-- ==== Sys2Proof/Laws/Exec.lean ====
section
/-! SUPPORT. What `exec` does with each command: its meaning. -/
namespace Sys2Proof.Machine
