-- ==== Sys2Proof/Laws/State.lean ====
section
/-! SUPPORT. What the basic updates of the node leave as it is: one lemma for each field and update. -/
namespace Sys2Proof.Machine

========================================================================

*What is being asked*.
All of the material above should be restated verbatim.

*Output for this task*.
-- ==== Sys2Proof/Laws/Exec.lean ====
section
/-! SUPPORT. What `exec` does with each command: its meaning. -/
namespace Sys2Proof.Machine
-- ==== Sys2Proof/Laws/State.lean ====
section
/-! SUPPORT. What the basic updates of the node leave as it is: one lemma for each field and update. -/
namespace Sys2Proof.Machine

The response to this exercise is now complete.